Thursday, 22 April 2010

Óglach Billy Carson RIP



Billy Carson, from the Cliftonville Road area, was born on 19th February 1947. Originally from the Lower Falls, Billy, the third child and eldest son in a family of 11 children, was educated at St Peter’s Primary School, Raglan Street. He played hurling and Gaelic football for the school team and was a swimming enthusiast. He always retained his love for playing hurley and even after leaving school in 1962, when he went to work as a dock labourer, he still found time to turn out regularly to play for the Sarsfields hurling team.
In 1967 he married and moved to live in the Cliftonville area. Both of Billy’s parents, Margaret and Samuel were staunch Republicans, Samuel being interned between 1942 and 1945 in Crumlin Road and Derry Jail. Billy himself joined the Republican Movement in late 1970 while the IRA were reorganising in the aftermath of ‘the Split’.

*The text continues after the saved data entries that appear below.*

-- ==== Sys2Proof/Machine/Step.lean ====
section
/-! DEFINITION. The step (spec/10_state.md R36) and the host's placement of one instruction. -/

namespace Sys2Proof.Machine

/-- One step: enabled only when Running (R36), it fetches the byte at the pc (R41), decodes it under the machine's policy
(R70) and runs it. In Halted and Faulted no step is enabled (R166). -/
def step (s : State) : Host.Outcome State Fault Refusal :=
  match s.status with
  | .halted => .fault .noStepHalted
  | .faulted reason => .fault (.noStepFaulted reason)
  | .running =>
    match s.fetch with
    | none => .fault (.fetchOutsideProgram s.pc)
    | some b =>
      match decode s.policy b with
      | .instr i => exec i s
      | .unknown4 => execUnknown4 s

/-- `s` with the instruction's byte placed where the next step fetches: in the program at the pc, the rest of the program
kept and a gap before the pc filled with zeros. A fault record is cleared, since no step runs beside one (R166). It stands for
the host's load of the program (R194; log 1, log 20). -/
def State.withFetchWord (s : State) (nbits w : Nat) : State :=
  { s with
    prog := Memory.ofBytes (placeAt s.pc (tableByte nbits w) s.prog.bytes)
    fault := none }

end Sys2Proof.Machine
end

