-- ==== Sys2Proof/Tests/Slice0.lean ====
section
/-! SUPPORT. Tests. Expected values are the spec's own (spec/95_test_vectors.md sections 1 to 4, and the encodings of
spec/30_encoding.md written out bit by bit); a witness_ theorem shows that the hypotheses of a statement are met. -/

namespace Sys2Proof.Tests

open Sys2Proof Sys2Proof.Machine

/-- A state at pc 0 with the four registers given and a one-byte program. -/
def at0 (a b c d : Byte) (byte : Byte) (p : IoBit3Policy := .ignore) (events : List InEvent := []) : State :=
  { State.boot [byte] p with regs := { a := a, b := b, c := c, d := d }, input := events }

/-- The state after one step, when there is one. -/
def afterStep (s : State) : Option State :=
  match step s with
  | .next t => some t
  | .fault _ => none
  | .refused _ => none

/-- Registers and pc after one step. -/
def regsAfter (s : State) : Option (Regs × Nat) := (afterStep s).map fun t => (t.regs, t.pc)

/-- Fault record, registers and pc after one step. -/
def faultAfter (s : State) : Option (Option FaultRecord × Regs × Nat) :=
  (afterStep s).map fun t => (t.fault, t.regs, t.pc)

/-! ### WellFormed: the ill-formed terms are refused -/

theorem test_wellFormed_refuses_reserved5 : Instr.reserved5.wellFormed = false := by decide
theorem test_wellFormed_refuses_reserved6 : Instr.reserved6.wellFormed = false := by decide
theorem test_wellFormed_refuses_reserved7 : Instr.reserved7.wellFormed = false := by decide
theorem test_encode_refuses_reserved : [encode .reserved5, encode .reserved6, encode .reserved7] = [none, none, none] := by
  decide

/-! ### Decoding, words written out from the encodings (R63, R65, R66, R71) -/

theorem test_decode_movi : decode .ignore 0b01111111#8 = .instr (.movi 127#7) := by decide
theorem test_decode_add : decode .ignore 0b10001110#8 = .instr (.add .d .c) := by decide
theorem test_decode_sub : decode .ignore 0b10011011#8 = .instr (.sub .c .d) := by decide
theorem test_decode_mul : decode .ignore 0b10100101#8 = .instr (.mul .b .b) := by decide
theorem test_decode_div : decode .ignore 0b10110100#8 = .instr (.div .b .a) := by decide
theorem test_decode_inp : decode .ignore 0b11000001#8 = .instr (.inp .b) := by decide
theorem test_decode_out : decode .ignore 0b11000110#8 = .instr (.out .c) := by decide
theorem test_decode_reserved5 : decode .ignore 0b11010011#8 = .instr .reserved5 := by decide
theorem test_decode_reserved6 : decode .ignore 0b11100101#8 = .instr .reserved6 := by decide
theorem test_decode_reserved7 : decode .ignore 0b11111111#8 = .instr .reserved7 := by decide

/-- Section 2's rows C8-CB and CC-CF, under both policies. -/
theorem test_decode_io_bit3 :
    [decode .ignore 0b11001001#8, decode .ignore 0b11001101#8, decode .unknown 0b11001001#8, decode .unknown 0b11001101#8] =
      [.instr (.inp .b), .instr (.out .b), .unknown4, .unknown4] := by decide

/-- C1 and C2: 0x80 is ADD a,a and 0xC3 is IN d. -/
theorem test_decode_conflict_bytes :
    decode .ignore 0x80#8 = .instr (.add .a .a) ∧ decode .ignore 0xC3#8 = .instr (.inp .d) := by decide

/-- E1: the encoded bytes of MOVI 5, ADD a,b, IN c and OUT d. -/
theorem test_encode_example_E1 :
    [encode (.movi 5#7), encode (.add .a .b), encode (.inp .c), encode (.out .d)] =
      [some 0x05#8, some 0x81#8, some 0xC2#8, some 0xC7#8] := by decide

/-- E6: range errors of the codec. -/
theorem test_encodeMovi_range :
    (match encodeMovi 128, encodeMovi (-1) with
      | .error .rangeError, .error .rangeError => true
      | _, _ => false) = true := by decide

/-- The host's numbering of a row. -/
theorem test_decodeTableWord : decodeTableWord 8 0xC4 = some (.out .a) ∧ decodeTableWord 8 0xFF = some .reserved7 := by decide

/-! ### One step of each instruction (section 3) -/

theorem test_movi_clears_bit7 : regsAfter (at0 255 0 0 0 0x40) = some (⟨64, 0, 0, 0⟩, 1) := by decide
theorem test_movi_keeps_others : regsAfter (at0 200 1 2 3 0x05) = some (⟨5, 1, 2, 3⟩, 1) := by decide
theorem test_add_wraps : regsAfter (at0 200 100 0 0 0x81) = some (⟨44, 100, 0, 0⟩, 1) := by decide
theorem test_add_writes_r1 : regsAfter (at0 0 0 10 20 0x8E) = some (⟨0, 0, 10, 30⟩, 1) := by decide
theorem test_sub_wraps : regsAfter (at0 0 0 30 50 0x9B) = some (⟨0, 0, 236, 50⟩, 1) := by decide
theorem test_sub_same : regsAfter (at0 77 0 0 0 0x90) = some (⟨0, 0, 0, 0⟩, 1) := by decide
theorem test_mul_low_byte : regsAfter (at0 255 255 0 0 0xA1) = some (⟨1, 255, 0, 0⟩, 1) := by decide
theorem test_mul_same : regsAfter (at0 200 0 0 0 0xA0) = some (⟨64, 0, 0, 0⟩, 1) := by decide
theorem test_div_quotient : regsAfter (at0 200 7 0 0 0xB1) = some (⟨28, 7, 0, 0⟩, 1) := by decide
theorem test_div_by_zero :
    faultAfter (at0 200 0 0 0 0xB1) = some (some ⟨.divisionByZero, 0, none⟩, ⟨200, 0, 0, 0⟩, 0) := by decide
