-- ==== Sys2Proof/Machine/Translate.lean ====
section
/-! DEFINITION. Translation (chapter 01): the address form, the window region, remote routes, the TLB, the walk with its checks in
the order of R38, and the fault record of R37. -/

namespace Sys2Proof.Machine

/-- Who makes an access: the strand it acts for, its context, partition, mode and launch, and for an engine its tag (R30, R37). -/
structure Req where
  mesh : Nat
  sid : Nat
  ctx : Nat
  part : Nat
  priv : Bool
  launch : Nat
  eng : Bool
  tag : Nat
deriving DecidableEq, Repr

/-- A strand as the one who makes an access. -/
def reqOf (t : Strand) : Req := ⟨t.mesh, t.sid, t.ctx, t.part, t.priv, t.launch, false, 0⟩

/-- Why a translation fails: SUB, the level, the INFO word, and whether the walker's own access failed (R37, R38). -/
structure XFault where
  sub : Nat
  level : Nat
  info : Word
  walker : Bool
deriving DecidableEq, Repr

/-- The sub-codes of R38. -/
def xADDRFORM : Nat := 1
def xWINDOW : Nat := 2
def xHOLE0 : Nat := 3
def xINVALID : Nat := 4
def xMALFORMED : Nat := 5
def xPRIVILEGE : Nat := 6
def xREAD : Nat := 7
def xWRITE : Nat := 8
def xEXEC : Nat := 9
def xATTRIBUTE : Nat := 10
def xPARTITION : Nat := 11
def xHOLE : Nat := 12
def xPOISON : Nat := 13

/-- The memory types of R29. -/
inductive MemType where
  | wb | nc | ctl
deriving DecidableEq, Repr

/-- Where a virtual address leads. -/
inductive Target where
  | mem (pa : Nat) (mt : MemType)
  | scratch (mesh off : Nat)
  | remote (entry : Nat)
deriving DecidableEq, Repr

/-- The number of an access kind in a fault record (R37). -/
def accessCode : Access → Nat
  | .load => 0
  | .store => 1
  | .fetch => 2
  | .atomic => 3
  | .vload => 4
  | .vstore => 5
  | .gather => 6
  | .scatter => 7
  | .copyRead => 8
  | .copyWrite => 9
  | .refill => 10
  | .walker => 11

/-- Whether an access kind reads, and whether it writes (R30). -/
def accReads : Access → Bool
  | .load => true
  | .atomic => true
  | .vload => true
  | .gather => true
  | .copyRead => true
  | .refill => true
  | _ => false

def accWrites : Access → Bool
  | .store => true
  | .atomic => true
  | .vstore => true
  | .scatter => true
  | .copyWrite => true
  | _ => false

/-- The record of R37; `elem` is ELEM when it is valid. -/
def faultRecord (rq : Req) (acc : Access) (va : Word) (elem : Option Nat) (x : XFault) : Vector Word 4 :=
  let a := if x.walker then 11 else accessCode acc
  #v[wd (rq.ctx * 2 ^ 52 + rq.mesh * 2 ^ 41 + rq.sid * 2 ^ 39 + rq.eng.toNat * 2 ^ 38 + rq.priv.toNat * 2 ^ 37 + elem.isSome.toNat * 2 ^ 36 +
        a * 2 ^ 32 + x.level * 2 ^ 30 + rq.tag * 2 ^ 24 + x.sub),
     va, wd (elem.getD 0), x.info]
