-- ==== Sys2Proof/Machine/Muslin.lean ====
section
/-! DEFINITION. The Muslin layer of a core (R145 to R153, R157, R405): shadow writes, power-down and power-up, losses, and resumption. -/

namespace Sys2Proof.Machine

/-! ## Cores and their strands -/

/-- Every strand of a core changed, the one whose turn it is included. -/
def modCoreStrands (mesh : Nat) (f : Strand → Strand) (s : State) : State :=
  let s1 := modCore mesh (fun c => { c with strands := c.strands.map f }) s
  if s1.me.mesh = mesh then onMe f s1 else s1

/-- Whether a strand is resident on a core and has not ended: for the automatic interval of R149 a strand that has ended does not count (log entry 108). -/
def coreBusy (mesh : Nat) (s : State) : Bool := (strandsOf mesh s).any fun t => t.life == .running

/-- A core with its strands, as an image. -/
def imageOf (mesh slot : Nat) (s : State) : Image := ⟨mesh, slot, { coreAt mesh s with strands := strandsOf mesh s }⟩

/-- Whether a slot is torn: a write of it has begun and it is not complete (R146). -/
def slotTorn (x : ShadowSlot) : Bool := x.st != .empty && !slotComplete x

/-! ## Shadow writes (R147, R149) -/

/-- SHADOW_INTERVAL (R149): the automatic interval has expired, which it does once until it starts anew. -/
def execShadowInterval (mesh : Nat) (s : State) : Out :=
  .next (if coreBusy mesh s then
      modCore mesh (fun c =>
        if c.shen && c.pwr == 0 && !c.shFired && decide (c.shBase + c.shint * 4096 ≤ cycleOf mesh s) then { c with shRequest := true, shFired := true } else c) s
    else s)

/-- The running strands of a core, by number. -/
def runningOn (mesh : Nat) (s : State) : List Nat := (strandsOf mesh s).filterMap fun t => if t.life = .running then some t.sid else none

/-- The stores of a core's strands performed at their homes (R147, step 2). -/
def drainCore (mesh : Nat) (s : State) : State := (runningOn mesh s).foldl (fun s k => atStrand mesh k performAll s) s

/-- Whether a core's strands have remote stores that no reply has completed (R117). -/
def coreRemote (mesh : Nat) (s : State) : Bool := s.remote.any fun m => m.mesh == mesh && m.store.isSome && m.reply.isNone

/-- Whether a strand of a core has not come to a stop point: a vector instruction of it has not retired, a remote access of its instruction is under way, or a store of its is held back or has no
reply (R147, R173). -/
def unsettled (mesh : Nat) (s : State) : Bool :=
  coreRemote mesh s || !(coreAt mesh s).window.isEmpty || (strandsOf mesh s).any fun t => t.life == .running && (t.call.isSome || !t.stq.isEmpty)

/-- The slot that a shadow write targets (R147, step 4). -/
def targetSlot (c : Core) : Fin 2 :=
  match newestSlot (fun _ => true) c with
  | some 0 => 1
  | _ => 0

/-- The units that are copied only when they are dirty (R405). -/
def shadowUnits : Nat := 880

/-- D: the bytes that a shadow write into a slot copies (R405). -/
def copyLength (k : Fin 2) (c : Core) : Nat := 196608 + 4096 * popcount shadowUnits (c.dirty[fin 3 (by decide) k.1]).toNat
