/-- A tag as 64 bytes: state, the command's four words, mask, status word. -/
def tagBytes (g : TagReg) : List (BitVec 8) :=
  let w := (g.cmd.map fun c => c.w).getD (Vector.replicate 4 0)
  ([wd (tagCode g.st), w[0], w[1], w[2], w[3], g.mask, statusWord g, 0]).flatMap fun (x : Word) => bytesOf 8 x.toNat

/-- A scale slot as 128 bytes. -/
def slotBytes (x : ScaleSlot) : List (BitVec 8) :=
  (x.hist.toList.flatMap fun h => bytesOf 4 h.toNat) ++ bytesOf 8 x.head.1 ++ bytesOf 8 x.scale.toNat ++ bytesOf 8 x.zp.toNat ++ bytesOf 8 x.kind.toNat ++
    bytesOf 32 0

/-- Bytes of a frame that have no layout: free values. -/
def freeBytes (d first n : Nat) : List (BitVec 8) := (List.range n).map fun k => Config.frameByte d (first + k)

/-- A plane of some codes, each at its place. -/
def planeOfCodes (codes : List (Nat × Nat)) (b : Nat) : Nat := (codes.map fun p => if p.2.testBit b then 2 ^ p.1 else 0).foldl (· ||| ·) 0

/-- A scale plane of some scale bytes, each at its block. -/
def planeOfScales (scales : List (Nat × Nat)) : Nat := (scales.map fun p => p.2 % 256 * 2 ^ (8 * p.1)).foldl (· ||| ·) 0

/-- What a tag's transfer has put into a slot of the landing buffer: its slots hold the planes of its register from plane 0 up, and the scale plane last (R78; log entry 38). -/
def tagSlot (k : Nat) (g : TagReg) : Option Nat :=
  (g.slots.findIdx? fun x => x == k).map fun i =>
    if i < tagWidth ((g.cmd.map cmdDTAG).getD 0) then planeOfCodes g.codes i else planeOfScales g.scales

/-- What the blocks of a stream that have landed have put into a slot. -/
def streamSlot (k : Nat) (q : Stream) : Option Nat :=
  q.landed.findSome? fun b =>
    ((blockSlots q b.block).findIdx? fun x => x == k).map fun i => planeOfCodes (b.codes.mapIdx fun j c => (j, c)) i

/-- A slot of the landing buffer as 2 KiB; what a free one holds is not stated (log entry 38). -/
def landingBytes (d k : Nat) (c : Core) (ts : List Strand) : List (BitVec 8) :=
  match (c.tags.toList.findSome? (tagSlot k)).or ((ts.flatMap fun t => t.sq.toList).findSome? (streamSlot k)) with
  | some p => bytesOf 2048 p
  | none => freeBytes d (2048 * k) 2048

/-- Who reserves a slot of the landing buffer: a tag, a stream slot of a strand, or nobody. -/
def reservedBy (k : Nat) (c : Core) (ts : List Strand) : List Nat :=
  match c.tags.toList.findIdx? fun g => g.slots.contains k with
  | some n => [0, n]
  | none => (ts.findSome? fun t => (t.sq.toList.findIdx? fun q => q.slots.contains k).map fun n => [1, t.sid, n]).getD []

/-- The reservation of a slot as 8 bytes. -/
def reservationBytes (k : Nat) (c : Core) (ts : List Strand) : List (BitVec 8) := (List.range 8).map (Config.reservationByte (reservedBy k c ts))
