/-- Whether an instruction has elements for which no micro-operation is in the window, with groups of a size; one without elements has one micro-operation too, as has one that is a single one
(R167, R265). -/
def wantsEntry (group : Nat) (f : Flight) : Bool :=
  if f.groups = 0 ∧ f.waiting = 0 then true else !f.single && decide (f.issued + f.waiting * group < f.last)

/-- The first instruction, in order of rename, that takes an entry, with one more of its micro-operations in the window. -/
def enterOne (residents group : Nat) (all : List Flight) : List Flight → Option (List Flight)
  | [] => none
  | f :: t =>
    if wantsEntry group f && mayEnter residents f.sid all then some ({ f with waiting := f.waiting + 1 } :: t)
    else (enterOne residents group all t).map fun r => f :: r

/-- Micro-operations enter the window as long as one may, at most `n` of them. -/
def enterAll (residents group : Nat) : Nat → List Flight → List Flight
  | 0, fs => fs
  | n + 1, fs =>
    match enterOne residents group fs fs with
    | none => fs
    | some fs1 => enterAll residents group n fs1

/-- How many strands are resident on a core, those that have ended and are still held there included (R174; log entry 52). -/
def residentCount (mesh : Nat) (s : State) : Nat := ((strandsOf mesh s).filter fun t => t.life != .absent).length

/-- The size of an element group of a core (R167). -/
def groupOfCore (c : Core) : Nat := max c.alc 64

/-- A core with as many micro-operations in its window as may enter, for its resident strands. -/
def filled (residents : Nat) (c : Core) : Core := { c with window := enterAll residents (groupOfCore c) windowSize c.window }

/-- The window of a core after entries became free or an instruction was renamed. -/
def fillWindow (mesh : Nat) (s : State) : State := modCore mesh (filled (residentCount mesh s)) s

/-! ## Rename and retirement (R173) -/

/-- The place in program order of the next instruction of a strand. -/
def nextAge (sid : Nat) (fs : List Flight) : Nat := ((fs.filter fun f => f.sid == sid).map fun f => f.age + 1).foldl max 0

/-- An instruction of a strand as it enters the sequencer, from an element to another; one that takes effect at rename has no micro-operation. -/
def renamedFlight (i : Instr) (u : UnitUse) (sid first last : Nat) (mode : Word) (fs : List Flight) : Flight :=
  { sid := sid, age := nextAge sid fs, unit := u.unit, srcs := u.srcs ++ (if u.guarded then guardReg mode else []), dest := u.dest, reserves := reservesOf i
    frees := [], flags := 0, results := [], single := singleOp i, last := if u.unit.isNone then first else max first last, waiting := 0, groups := u.unit.isNone.toNat, issued := first, running := none
    done := first, chained := [] }

/-- Whether an instruction has completed: a group of it has run, and all its elements are done. -/
def flightComplete (f : Flight) : Bool := decide (0 < f.groups) && f.running.isNone && decide (f.last ≤ f.done)

/-- The instructions that have not retired: a complete one retires once every older one of its strand has. -/
def retireFlights : List Nat → List Flight → List Flight
  | _, [] => []
  | held, f :: t => if flightComplete f && !held.contains f.sid then retireFlights held t else f :: retireFlights (f.sid :: held) t

/-- A scalar register of a strand, and the strand with one written. -/
def scalarOf (t : Strand) : ScalarReg → Word
  | .g k => t.g[k]
  | .f k => wd t.f[k].toNat
def putScalar (w : Word) (t : Strand) : ScalarReg → Strand
  | .g k => { t with g := t.g.set k w }
  | .f k => { t with f := t.f.set k (BitVec.ofNat 32 w.toNat) }

/-- What an instruction that was performed leaves until it retires: the flags that it raised and the scalar registers that it reserves, as a turn found and left its strand (R173, R232). -/
def withResults (a t : Strand) (f : Flight) : Flight := { f with flags := t.vflags &&& ~~~a.vflags, results := f.reserves.map fun r => (r, scalarOf t r) }

/-- The strand without the results of an instruction that has not retired. -/
def withoutResults (rs : List ScalarReg) (a t : Strand) : Strand := rs.foldl (fun t r => putScalar (scalarOf a r) t r) { t with vflags := a.vflags }

/-- What an instruction gives its strand as it retires (R173). -/
def given (f : Flight) (t : Strand) : Strand := f.results.foldl (fun t r => putScalar r.2 t r.1) { t with vflags := t.vflags ||| f.flags }

/-- The instructions of a window that are not in it any more: they have retired. -/
def retiredIn (before after : List Flight) : List Flight := before.filter fun f => !after.any fun g => g.sid == f.sid && g.age == f.age

/-- What instructions give a strand as they retire, in order. -/
def giveTo (fs : List Flight) (t : Strand) : Strand := (fs.filter fun f => f.sid == t.sid).foldl (fun t f => given f t) t

/-- The strand at hand with what the instructions of its core's window that have retired give it. -/
def giveMe (mesh : Nat) (before : List Flight) (s : State) : State :=
  if s.me.mesh = mesh then onMe (giveTo (retiredIn before (coreAt mesh s).window)) s else s

/-- Planes that the latest step of a strand released: they return to the pool when its youngest instruction retires (R172). -/
def withheld (sid : Nat) (ps : List Nat) (fs : List Flight) : List Flight :=
  let k := nextAge sid fs
  fs.map fun f => if f.sid = sid ∧ f.age + 1 = k then { f with frees := f.frees ++ ps } else f

/-- The planes that a strand occupied before a step and does not after it. -/
def releasedPlanes (before after : Strand) : List Nat :=
  let now := usedPlanes after
  (distinct (usedPlanes before)).filter fun p => !now.contains p

/-- Whether an instruction was performed: it moved on, or it stopped part-way with more elements done than before. -/
def performed (a t : Strand) : Bool := !(t.pc == a.pc && t.lc == a.lc) || (t.held.isSome && decide (a.six < t.six))

/-- Up to which element an instruction was performed. -/
def performedTo (a t : Strand) : Nat := if t.held.isSome ∧ t.pc = a.pc ∧ t.lc = a.lc then t.six else a.vl

/-- What a turn of the strand at hand leaves in the sequencer: an instruction that was performed is renamed, the planes that it released, its flags and its scalar results wait for its retirement; a
strand that takes a trap has its older instructions retire first (R338), and one that is gone has none under way. -/
def account (i : Option Instr) (before after : State) : State :=
  let a := before.me
  let t := after.me
  if after.core.mesh ≠ before.core.mesh ∨ t.sid ≠ a.sid then after
  else if t.life != .running then onCore (squash a.sid) after
  else if inHandler t && !inHandler a then onCore (squash a.sid) (onMe (giveTo after.core.window) after)
  else
    match i with
    | none => after
    | some i =>
      let fs := after.core.window
      let enters := (useOf i).filter fun _ => performed a t
      let fs1 := fs ++ (enters.map fun u => withResults a t (renamedFlight i u a.sid a.six (performedTo a t) a.mode fs)).toList
      let me := if enters.isSome then withoutResults (reservesOf i) a t else t
      let fs2 := withheld a.sid (releasedPlanes a t) fs1
      fillWindow t.mesh (giveMe t.mesh fs2 (onCore (fun c => { c with window := retireFlights [] fs2 }) { after with me := me }))

/-! ## Readiness and chaining (R175, R176) -/

/-- The chaining ports of a core. -/
def chainPorts : Nat := 4

/-- Whether a group of an instruction has not issued. -/
def toIssue (f : Flight) : Bool := f.groups == 0 || decide (f.issued < f.last)

/-- The ports in use: a chained instruction holds one for each producer until its last group has issued. -/
def portsUsed (fs : List Flight) : Nat := ((fs.filter toIssue).map fun f => f.chained.length).foldl (· + ·) 0

/-- The instructions of the same strand that are older than one and have not retired. -/
def olderOf (f : Flight) (fs : List Flight) : List Flight := fs.filter fun p => p.sid == f.sid && decide (p.age < f.age)

/-- The producer of a register that an instruction reads: the youngest older instruction that writes it and has not retired. -/
def producerOf (f : Flight) (r : PipeReg) (fs : List Flight) : Option Flight := ((olderOf f fs).filter fun p => p.dest == some r).getLast?

/-- Whether a register is chained: scale slots and code tables are not (R267), and an accumulator is read once its writers have retired (R281). -/
def chains : PipeReg → Bool
  | .v _ => true
  | .m _ => true
  | .tm _ => true
  | _ => false

/-- Whether a register belongs to the core's strands together: a scale slot or a code table (R267). -/
def isShared : PipeReg → Bool
  | .slot _ => true
  | .table _ => true
  | _ => false

/-- Whether a source is complete as far as the elements below a bound: its producer has retired, or is chained and has completed them; of a scale slot or a code table every earlier writer has
completed (R175, R176, R267). -/
def sourceReady (f : Flight) (e : Nat) (fs : List Flight) (r : PipeReg) : Bool :=
  if isShared r then (olderOf f fs).all fun p => p.dest != some r || flightComplete p
  else
    match producerOf f r fs with
    | none => true
    | some p => f.chained.contains p.age && (flightComplete p || decide (e ≤ p.done))

/-- The end of the next group of an instruction. -/
def nextEnd (group : Nat) (f : Flight) : Nat := if f.single then f.last else min f.last (f.issued + group)

/-- Whether a writer of a scale slot or a code table may change it: every earlier reader has finished reading it (R267). -/
def readersDone (f : Flight) (fs : List Flight) : Bool :=
  match f.dest with
  | none => true
  | some r => !isShared r || (olderOf f fs).all fun p => !p.srcs.contains r || flightComplete p

/-- Whether the next micro-operation of an instruction is ready for a unit that is free. -/
def opReady (u : ExUnit) (group : Nat) (fs : List Flight) (f : Flight) : Bool :=
  f.unit == some u && decide (0 < f.waiting) && f.srcs.all (sourceReady f (nextEnd group f) fs) && (decide (nextEnd group f < f.last) || readersDone f fs)

/-- A micro-operation that stands ready for a unit: its strand, the elements of its instruction not yet issued, and its instruction's age (R175). -/
structure MicroOp where
  sid : Nat
  remaining : Nat
  age : Nat
deriving DecidableEq, Repr

/-- The ready micro-operations of a unit. -/
def readyOps (u : ExUnit) (c : Core) : List MicroOp :=
  (c.window.filter (opReady u (groupOfCore c) c.window)).map fun f => ⟨f.sid, f.last - f.issued, f.age⟩

/-- The place of a strand among those boosted on a unit, later than any when it is not (R175, key 1). -/
def boostRank (c : Core) (u : ExUnit) (sid : Nat) : Nat :=
  ((c.boosted.filter fun b => b.1 == u).findIdx? fun b => b.2 == sid).getD 4

/-- Whether the sequencer prefers one ready micro-operation to another; the age of its instruction counts against those of its own strand (R175). -/
def preferred (c : Core) (u : ExUnit) (a b : MicroOp) : Bool :=
  let x := boostRank c u a.sid
  let y := boostRank c u b.sid
  decide (x < y) || (x == y &&
    (decide (a.remaining < b.remaining) || (a.remaining == b.remaining &&
      (if a.sid = b.sid then decide (a.age < b.age) else decide (a.sid < b.sid)))))

/-- The micro-operation that a free unit starts. -/
def chosenOp (c : Core) (u : ExUnit) : List MicroOp → Option MicroOp
  | [] => none
  | m :: t =>
    match chosenOp c u t with
    | none => some m
    | some b => if preferred c u b m then some b else some m

/-- The starve count of a strand on a unit. -/
def starveOf (c : Core) (u : ExUnit) (sid : Nat) : Nat :=
  ((c.starve.find? fun x => x.unit == u && x.sid == sid).map fun x => x.count).getD 0

/-- The core after a strand with a ready micro-operation saw the unit start another strand's: its starve count rises, and at 64 it is boosted (R175). -/
def starved (u : ExUnit) (c : Core) (sid : Nat) : Core :=
  let n := starveOf c u sid + 1
  { c with
    starve := ⟨u, sid, n⟩ :: c.starve.filter fun x => !(x.unit == u && x.sid == sid)
    boosted := if 64 ≤ n ∧ !c.boosted.any (fun b => b.1 == u && b.2 == sid) then c.boosted ++ [(u, sid)] else c.boosted }

/-- The strands other than the one chosen that have a ready micro-operation, each once. -/
def passedOver (m : MicroOp) (ready : List MicroOp) : List Nat :=
  (List.range 4).filter fun k => k != m.sid && ready.any fun r => r.sid == k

Although living in the North of the city, Billy spent a great amount of his time in the Lower Falls, where he was active in ‘D’ Company, 2nd Battalion. A courageous fighter, Billy was also scrupulously security conscious, and whilst continually remaining highly active he was one of the very few who evaded internment or even arrest on suspicion of being an IRA Volunteer right up until the time of his death.
Billy died in the early hours of Wednesday, 25th April 1979, only hours after being shot by loyalist gunmen as he entered his house in Rosevale Street off the Cliftonville Road. Two assassins had called at his house earlier that evening but when his children, Stephanie and Jim, explained that their parents had gone out, they left. One hour later, they returned and sat with the children in the house until, at 11:30pm, Billy and his wife Annie returned home. The gunmen met him at the door and shot him several times before disappearing into a nearby loyalist stronghold.